Patients admitted with spinal injuries following trauma require careful serial examinations to detect any neurological deficit that may develop. Thorough documentation of the findings is of paramount importance. Enforced working practice within the NHS means that these patients are often assessed by different members of staff with varying levels of experience, thus inconsistent documentation can be a cause for concern. The project aim was to design a human computer interface to standardise the performance and documentation of serial neurological examinations in patients with spinal injury, allowing the user to accurately detect any neurological deterioration. A prototype system was developed for ward based PC’s incorporating the essential requirements of the neurological examination. Usability testing was performed on the prototype by recruiting fifteen users who would be expected to routinely perform the neurological examination on spinal injury patients.

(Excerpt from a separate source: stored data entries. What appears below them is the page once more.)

-- ==== Sys2Proof/Machine/Core.lean ====
section
/-! DEFINITION. The block as the host's interface takes it. -/

def Sys2Proof.core : Host.Core :=
  { State := Sys2Proof.Machine.State, Fault := Sys2Proof.Machine.Fault,
    Refusal := Sys2Proof.Machine.Refusal, step := Sys2Proof.Machine.step, reset := Sys2Proof.Machine.State.reset }
end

Usability was defined by a number of well defined goals (impression, efficiency, learnability, memorability, safety and effectiveness) and methods used in the evaluation included direct observation during completion of tasks, a questionnaire and unstructured interview. Both quantitative and qualitative data was collected. This data was subsequently analysed using descriptive and inferential methods. The results of the analysis showed that the users responded favourably to the prototype in respects to the all usability goals except efficiency. This lack of efficiency was expected due to the rigid nature of computer based systems compared to paper based methods of recording data but this disadvantage was more than compensated for by the increased patient safety that the system would provide. It can be concluded from the usability testing that the prototype achieves the aims of the project but further work is required in developing the prototype into a final interface design before beta testing in a clinical environment can be considered.